When GLP-1 medications became widely used for weight loss, the conversation was almost entirely about the number on the scale. But a quieter set of questions followed close behind, and they have proved harder to answer. What do these drugs do to mood? To the relentless mental preoccupation with food that many people with obesity describe? And what should anyone make of the regulatory warnings, issued and then largely walked back, about suicidal thoughts? The honest summary is that the picture is genuinely mixed, that some of it is encouraging, some of it is uncertain, and that a great deal of careful, non-alarmist nuance is required to hold it accurately. This article tries to do exactly that.
Before going further, one framing point matters. Mental health is not a side issue bolted onto weight loss; for many people the two are deeply entangled. The eating that medication changes is often doing emotional work, and the weight it removes often carries years of psychological weight alongside it. That entanglement is why the effects described below run in more than one direction at once, and why no single headline — "GLP-1s improve mood" or "GLP-1s harm it" — comes close to capturing what the evidence actually shows.
The Food-Noise Effect and Its Psychological Weight
The most consistent psychological observation patients make about these medications has nothing to do with depression scales. It is that the constant mental chatter about food goes quiet. This phenomenon — the persistent, intrusive preoccupation with food that occupies cognitive space across the whole day — is explored in detail in our explainer on what food noise actually is. What matters here is that quieting it is, for many people, a mental-health event in its own right.

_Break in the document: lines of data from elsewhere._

-- ==== Sys2Proof/Machine/Engine.lean ====
section
/-! DEFINITION. The ENGINE step (spec/70_reset_and_hazards.md R225) and the whole-machine step on an event (R227). -/

namespace Sys2Proof.Machine

/-- `EngineStep` (R225): decode CMD and perform the command; an illegal word completes with ERR = ILLEGAL and
changes nothing else (R94). -/
def engineStep (s : State) : Out :=
  match decode s.cmd with
  | .illegal _ => raiseErr .illegal s
  | .command i => exec i s

/-- `Step(s, e)` of R227. An ENGINE turn with BUSY = 0 changes nothing: the ENGINE step is not enabled. -/
def applyEvent (e : Event) (s : State) : Out :=
  match e with
  | .reset => .next (resetBlock s)
  | .engine => if s.busy then engineStep s else .next s
  | .read a n => .next (hostRead a n s)
  | .write a n v => .next (hostWrite a n v s)

end Sys2Proof.Machine
end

There is a plausible mechanism. GLP-1 receptors are expressed in the brain, including in regions of the reward system, and Daniel Drucker's 2018 synthesis in Cell Metabolism established that GLP-1 acts centrally to influence appetite and satiety rather than acting on the gut alone. The defining demonstration of what this does to food specifically came from Liselotte van Bloemendaal and colleagues at the VU University Medical Center in Amsterdam, who showed in 2014 that GLP-1 receptor activation reduced activation in reward-related brain regions — the insula, amygdala, putamen, and orbitofrontal cortex — in response to food cues. Critically, the effect was specific to food; it was not a general dampening of pleasure or motivation. Nora Volkow's imaging work provides the broader context: the same dopaminergic circuitry engaged by drugs of abuse is engaged by palatable food in people with obesity, which is why turning down the food-cue response can feel so significant.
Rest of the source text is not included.